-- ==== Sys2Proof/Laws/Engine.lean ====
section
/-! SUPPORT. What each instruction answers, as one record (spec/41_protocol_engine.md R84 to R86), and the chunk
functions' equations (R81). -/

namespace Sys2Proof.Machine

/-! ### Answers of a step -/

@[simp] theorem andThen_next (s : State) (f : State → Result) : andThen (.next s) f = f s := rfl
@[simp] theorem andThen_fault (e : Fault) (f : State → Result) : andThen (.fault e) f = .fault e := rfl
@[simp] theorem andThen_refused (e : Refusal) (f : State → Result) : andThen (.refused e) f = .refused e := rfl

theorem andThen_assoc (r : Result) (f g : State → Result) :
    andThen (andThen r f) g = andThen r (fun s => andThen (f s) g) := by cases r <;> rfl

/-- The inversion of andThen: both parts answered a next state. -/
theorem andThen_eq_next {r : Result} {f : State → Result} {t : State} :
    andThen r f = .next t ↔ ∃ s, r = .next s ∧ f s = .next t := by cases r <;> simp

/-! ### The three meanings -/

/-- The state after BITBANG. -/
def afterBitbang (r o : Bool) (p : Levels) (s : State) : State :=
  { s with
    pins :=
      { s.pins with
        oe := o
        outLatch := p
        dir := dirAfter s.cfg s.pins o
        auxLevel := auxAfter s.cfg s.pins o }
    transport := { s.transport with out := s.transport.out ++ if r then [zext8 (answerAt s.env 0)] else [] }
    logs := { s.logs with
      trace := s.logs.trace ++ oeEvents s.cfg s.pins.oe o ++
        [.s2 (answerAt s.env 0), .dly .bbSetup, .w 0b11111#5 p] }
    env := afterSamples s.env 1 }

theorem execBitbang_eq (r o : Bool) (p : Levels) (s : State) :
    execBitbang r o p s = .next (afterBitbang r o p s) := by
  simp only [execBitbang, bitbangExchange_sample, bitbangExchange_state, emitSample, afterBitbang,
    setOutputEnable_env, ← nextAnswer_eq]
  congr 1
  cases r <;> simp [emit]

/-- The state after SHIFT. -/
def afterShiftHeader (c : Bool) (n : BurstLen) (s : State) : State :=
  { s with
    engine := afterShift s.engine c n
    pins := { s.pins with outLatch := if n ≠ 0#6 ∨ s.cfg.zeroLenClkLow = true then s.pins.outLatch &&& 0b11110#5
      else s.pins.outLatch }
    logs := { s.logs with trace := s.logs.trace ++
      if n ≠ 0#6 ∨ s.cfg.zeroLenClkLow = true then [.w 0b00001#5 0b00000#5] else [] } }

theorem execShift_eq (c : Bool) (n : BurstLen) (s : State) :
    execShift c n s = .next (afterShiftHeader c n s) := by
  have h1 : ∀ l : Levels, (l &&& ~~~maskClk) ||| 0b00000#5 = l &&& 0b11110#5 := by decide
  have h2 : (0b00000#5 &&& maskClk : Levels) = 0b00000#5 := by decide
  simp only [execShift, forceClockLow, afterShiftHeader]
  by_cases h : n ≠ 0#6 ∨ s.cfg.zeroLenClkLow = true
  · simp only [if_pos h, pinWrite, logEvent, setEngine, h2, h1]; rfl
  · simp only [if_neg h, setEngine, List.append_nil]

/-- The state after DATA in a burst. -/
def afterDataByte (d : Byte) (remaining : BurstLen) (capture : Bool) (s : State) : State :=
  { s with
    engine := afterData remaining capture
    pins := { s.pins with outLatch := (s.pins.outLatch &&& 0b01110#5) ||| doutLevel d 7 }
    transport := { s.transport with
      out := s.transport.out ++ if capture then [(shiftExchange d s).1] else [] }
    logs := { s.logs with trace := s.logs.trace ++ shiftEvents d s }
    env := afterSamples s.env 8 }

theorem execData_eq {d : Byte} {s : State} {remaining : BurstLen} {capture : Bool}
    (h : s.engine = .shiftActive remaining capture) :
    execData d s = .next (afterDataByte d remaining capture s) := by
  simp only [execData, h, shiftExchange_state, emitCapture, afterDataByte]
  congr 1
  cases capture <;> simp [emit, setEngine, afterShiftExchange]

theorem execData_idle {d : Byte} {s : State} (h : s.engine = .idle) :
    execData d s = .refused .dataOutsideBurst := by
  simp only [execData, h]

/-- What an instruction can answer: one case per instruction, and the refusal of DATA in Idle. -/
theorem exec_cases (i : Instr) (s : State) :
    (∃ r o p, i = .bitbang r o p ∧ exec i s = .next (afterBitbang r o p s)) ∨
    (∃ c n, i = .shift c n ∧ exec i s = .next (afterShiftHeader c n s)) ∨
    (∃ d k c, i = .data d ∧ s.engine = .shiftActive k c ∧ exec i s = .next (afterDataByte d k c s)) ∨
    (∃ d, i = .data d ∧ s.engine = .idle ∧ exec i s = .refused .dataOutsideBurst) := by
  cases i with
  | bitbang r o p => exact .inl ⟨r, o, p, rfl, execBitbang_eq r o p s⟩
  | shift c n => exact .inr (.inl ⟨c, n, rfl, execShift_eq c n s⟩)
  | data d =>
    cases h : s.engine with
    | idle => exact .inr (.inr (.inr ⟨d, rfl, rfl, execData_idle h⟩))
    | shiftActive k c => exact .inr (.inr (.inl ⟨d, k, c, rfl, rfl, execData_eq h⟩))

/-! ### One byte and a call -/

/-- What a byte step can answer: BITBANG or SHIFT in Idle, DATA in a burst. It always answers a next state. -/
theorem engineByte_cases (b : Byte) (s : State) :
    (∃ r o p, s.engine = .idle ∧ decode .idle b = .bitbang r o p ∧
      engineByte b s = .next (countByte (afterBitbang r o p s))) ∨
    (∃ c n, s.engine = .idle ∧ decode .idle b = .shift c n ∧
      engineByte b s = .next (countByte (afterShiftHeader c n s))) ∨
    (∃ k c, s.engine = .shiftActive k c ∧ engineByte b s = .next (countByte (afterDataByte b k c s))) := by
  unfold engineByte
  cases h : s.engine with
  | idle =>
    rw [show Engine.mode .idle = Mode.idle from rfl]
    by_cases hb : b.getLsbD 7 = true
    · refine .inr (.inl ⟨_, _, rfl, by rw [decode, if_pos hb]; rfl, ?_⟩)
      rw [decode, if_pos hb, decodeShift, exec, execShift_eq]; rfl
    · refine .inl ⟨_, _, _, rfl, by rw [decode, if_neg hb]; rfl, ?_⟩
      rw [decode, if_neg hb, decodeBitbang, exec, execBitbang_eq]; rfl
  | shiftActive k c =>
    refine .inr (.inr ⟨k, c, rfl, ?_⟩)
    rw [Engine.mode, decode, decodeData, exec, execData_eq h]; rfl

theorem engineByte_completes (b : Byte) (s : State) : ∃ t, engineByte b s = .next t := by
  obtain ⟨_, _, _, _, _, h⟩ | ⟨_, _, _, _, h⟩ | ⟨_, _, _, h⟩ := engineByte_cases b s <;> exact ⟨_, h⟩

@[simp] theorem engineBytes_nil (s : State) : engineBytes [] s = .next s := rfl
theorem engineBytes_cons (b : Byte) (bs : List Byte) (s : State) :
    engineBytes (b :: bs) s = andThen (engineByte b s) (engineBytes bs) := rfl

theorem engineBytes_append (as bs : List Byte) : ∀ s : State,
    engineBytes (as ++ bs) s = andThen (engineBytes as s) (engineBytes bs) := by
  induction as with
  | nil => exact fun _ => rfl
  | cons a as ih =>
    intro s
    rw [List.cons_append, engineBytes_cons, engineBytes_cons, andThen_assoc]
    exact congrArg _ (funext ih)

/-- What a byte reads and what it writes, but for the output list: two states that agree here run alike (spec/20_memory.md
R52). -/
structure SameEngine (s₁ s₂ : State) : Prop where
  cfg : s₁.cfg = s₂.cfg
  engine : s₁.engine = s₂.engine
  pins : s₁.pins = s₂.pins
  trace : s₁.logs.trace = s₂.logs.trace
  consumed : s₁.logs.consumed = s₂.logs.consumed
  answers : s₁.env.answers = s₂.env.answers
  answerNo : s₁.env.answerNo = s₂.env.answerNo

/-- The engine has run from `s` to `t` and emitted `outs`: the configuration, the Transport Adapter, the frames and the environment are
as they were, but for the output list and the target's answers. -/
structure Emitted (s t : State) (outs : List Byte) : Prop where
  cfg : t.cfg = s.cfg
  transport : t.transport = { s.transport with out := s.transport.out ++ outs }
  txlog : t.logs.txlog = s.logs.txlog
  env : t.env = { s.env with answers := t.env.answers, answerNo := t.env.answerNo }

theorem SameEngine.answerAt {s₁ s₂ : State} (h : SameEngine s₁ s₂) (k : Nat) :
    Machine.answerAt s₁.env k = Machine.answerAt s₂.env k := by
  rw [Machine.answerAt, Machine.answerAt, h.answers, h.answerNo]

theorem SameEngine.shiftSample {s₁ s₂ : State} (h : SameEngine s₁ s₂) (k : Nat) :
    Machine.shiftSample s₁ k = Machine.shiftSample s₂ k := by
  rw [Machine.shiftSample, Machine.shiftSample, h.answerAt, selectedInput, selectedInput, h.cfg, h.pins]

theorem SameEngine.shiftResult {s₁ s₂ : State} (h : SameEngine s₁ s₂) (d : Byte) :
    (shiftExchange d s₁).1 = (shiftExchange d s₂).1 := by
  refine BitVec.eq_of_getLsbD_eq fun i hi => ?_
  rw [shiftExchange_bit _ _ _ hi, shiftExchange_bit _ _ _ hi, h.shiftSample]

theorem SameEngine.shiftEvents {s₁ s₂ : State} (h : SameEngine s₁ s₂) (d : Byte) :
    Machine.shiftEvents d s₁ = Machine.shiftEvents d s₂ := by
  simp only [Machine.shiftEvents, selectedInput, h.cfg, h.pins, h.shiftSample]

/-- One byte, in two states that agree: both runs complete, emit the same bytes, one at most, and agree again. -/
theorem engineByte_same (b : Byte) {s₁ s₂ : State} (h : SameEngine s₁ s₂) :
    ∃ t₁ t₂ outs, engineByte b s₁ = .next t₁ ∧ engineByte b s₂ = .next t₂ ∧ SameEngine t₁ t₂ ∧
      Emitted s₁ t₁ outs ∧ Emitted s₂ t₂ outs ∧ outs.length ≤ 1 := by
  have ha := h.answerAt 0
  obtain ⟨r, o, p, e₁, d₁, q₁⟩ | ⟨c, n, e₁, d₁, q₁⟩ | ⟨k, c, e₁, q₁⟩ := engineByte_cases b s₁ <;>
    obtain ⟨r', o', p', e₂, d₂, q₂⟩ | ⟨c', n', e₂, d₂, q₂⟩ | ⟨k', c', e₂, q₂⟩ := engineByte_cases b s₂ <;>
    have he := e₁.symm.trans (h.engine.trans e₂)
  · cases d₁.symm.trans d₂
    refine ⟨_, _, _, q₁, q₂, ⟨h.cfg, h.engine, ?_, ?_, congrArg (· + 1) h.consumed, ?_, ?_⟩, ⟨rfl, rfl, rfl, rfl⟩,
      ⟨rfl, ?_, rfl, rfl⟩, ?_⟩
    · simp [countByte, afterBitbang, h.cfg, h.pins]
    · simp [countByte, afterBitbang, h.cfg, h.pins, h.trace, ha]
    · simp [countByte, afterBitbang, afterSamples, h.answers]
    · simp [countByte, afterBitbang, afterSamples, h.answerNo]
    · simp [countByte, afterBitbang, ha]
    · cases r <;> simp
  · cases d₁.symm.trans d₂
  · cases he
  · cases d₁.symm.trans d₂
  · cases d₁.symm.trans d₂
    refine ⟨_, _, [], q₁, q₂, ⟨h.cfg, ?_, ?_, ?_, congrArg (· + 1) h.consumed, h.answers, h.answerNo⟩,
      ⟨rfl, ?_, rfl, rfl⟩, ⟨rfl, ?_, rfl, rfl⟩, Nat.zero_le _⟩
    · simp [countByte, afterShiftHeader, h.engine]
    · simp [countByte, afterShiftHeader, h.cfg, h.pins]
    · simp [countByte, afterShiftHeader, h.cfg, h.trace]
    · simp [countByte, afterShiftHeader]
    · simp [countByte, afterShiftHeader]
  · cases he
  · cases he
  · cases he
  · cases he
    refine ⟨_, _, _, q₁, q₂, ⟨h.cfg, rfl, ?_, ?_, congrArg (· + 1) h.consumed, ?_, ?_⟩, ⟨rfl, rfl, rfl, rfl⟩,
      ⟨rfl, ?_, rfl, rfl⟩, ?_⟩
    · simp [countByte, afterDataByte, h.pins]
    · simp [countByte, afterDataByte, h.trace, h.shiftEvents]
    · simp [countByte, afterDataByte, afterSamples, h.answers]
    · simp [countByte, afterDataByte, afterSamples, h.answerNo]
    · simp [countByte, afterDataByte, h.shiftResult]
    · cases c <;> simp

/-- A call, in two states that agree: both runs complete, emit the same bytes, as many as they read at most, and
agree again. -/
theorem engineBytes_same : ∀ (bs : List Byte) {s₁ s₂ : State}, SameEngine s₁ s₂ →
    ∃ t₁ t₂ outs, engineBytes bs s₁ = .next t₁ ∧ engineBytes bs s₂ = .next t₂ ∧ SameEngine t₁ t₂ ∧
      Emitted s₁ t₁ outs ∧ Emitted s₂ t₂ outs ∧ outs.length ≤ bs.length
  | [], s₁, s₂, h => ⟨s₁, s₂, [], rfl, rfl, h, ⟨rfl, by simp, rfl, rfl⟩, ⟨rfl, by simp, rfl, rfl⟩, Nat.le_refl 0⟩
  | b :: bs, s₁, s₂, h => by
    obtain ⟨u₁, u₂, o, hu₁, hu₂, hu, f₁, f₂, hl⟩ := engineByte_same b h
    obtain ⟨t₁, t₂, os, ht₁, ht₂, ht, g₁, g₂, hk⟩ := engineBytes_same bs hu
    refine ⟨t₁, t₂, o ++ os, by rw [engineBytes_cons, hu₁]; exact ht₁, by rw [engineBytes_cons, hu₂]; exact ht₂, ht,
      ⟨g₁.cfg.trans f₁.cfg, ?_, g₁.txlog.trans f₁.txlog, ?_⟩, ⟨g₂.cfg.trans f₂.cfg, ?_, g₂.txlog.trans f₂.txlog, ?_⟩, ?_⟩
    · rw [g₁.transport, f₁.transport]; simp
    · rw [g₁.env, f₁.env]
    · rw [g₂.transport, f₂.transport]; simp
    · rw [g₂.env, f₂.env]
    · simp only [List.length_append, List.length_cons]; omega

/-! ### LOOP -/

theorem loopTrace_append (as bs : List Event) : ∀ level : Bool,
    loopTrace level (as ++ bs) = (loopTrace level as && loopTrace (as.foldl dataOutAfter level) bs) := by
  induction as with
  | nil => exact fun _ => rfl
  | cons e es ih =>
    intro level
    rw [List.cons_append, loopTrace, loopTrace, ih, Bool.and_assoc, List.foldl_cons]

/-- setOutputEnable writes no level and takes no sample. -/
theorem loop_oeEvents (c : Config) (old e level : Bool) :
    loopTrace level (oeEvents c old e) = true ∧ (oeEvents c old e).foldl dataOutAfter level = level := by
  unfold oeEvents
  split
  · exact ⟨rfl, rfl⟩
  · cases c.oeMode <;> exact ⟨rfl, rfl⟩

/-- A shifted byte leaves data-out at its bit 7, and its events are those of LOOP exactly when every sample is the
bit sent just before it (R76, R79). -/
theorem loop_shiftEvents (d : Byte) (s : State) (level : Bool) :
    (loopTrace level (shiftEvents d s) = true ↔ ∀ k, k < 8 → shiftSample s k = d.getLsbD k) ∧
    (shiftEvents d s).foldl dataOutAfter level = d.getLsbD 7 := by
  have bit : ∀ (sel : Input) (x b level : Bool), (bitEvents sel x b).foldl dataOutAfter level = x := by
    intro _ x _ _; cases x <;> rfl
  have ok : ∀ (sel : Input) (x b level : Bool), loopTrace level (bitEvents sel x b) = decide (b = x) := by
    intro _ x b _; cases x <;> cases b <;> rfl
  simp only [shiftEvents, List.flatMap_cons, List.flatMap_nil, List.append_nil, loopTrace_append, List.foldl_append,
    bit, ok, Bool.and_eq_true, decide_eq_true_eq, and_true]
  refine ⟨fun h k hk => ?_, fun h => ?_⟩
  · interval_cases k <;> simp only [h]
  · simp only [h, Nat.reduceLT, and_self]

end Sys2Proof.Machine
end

• [Exercise aim]:
Among the entries above, find the line with "s.logs.trace ++ shiftEvents" and the line with "execData d s = .next"; give again exactly these two lines and all lines between them.

• [Exercise answer]:
    logs := { s.logs with trace := s.logs.trace ++ shiftEvents d s }
    env := afterSamples s.env 8 }

theorem execData_eq {d : Byte} {s : State} {remaining : BurstLen} {capture : Bool}
    (h : s.engine = .shiftActive remaining capture) :
    execData d s = .next (afterDataByte d remaining capture s) := by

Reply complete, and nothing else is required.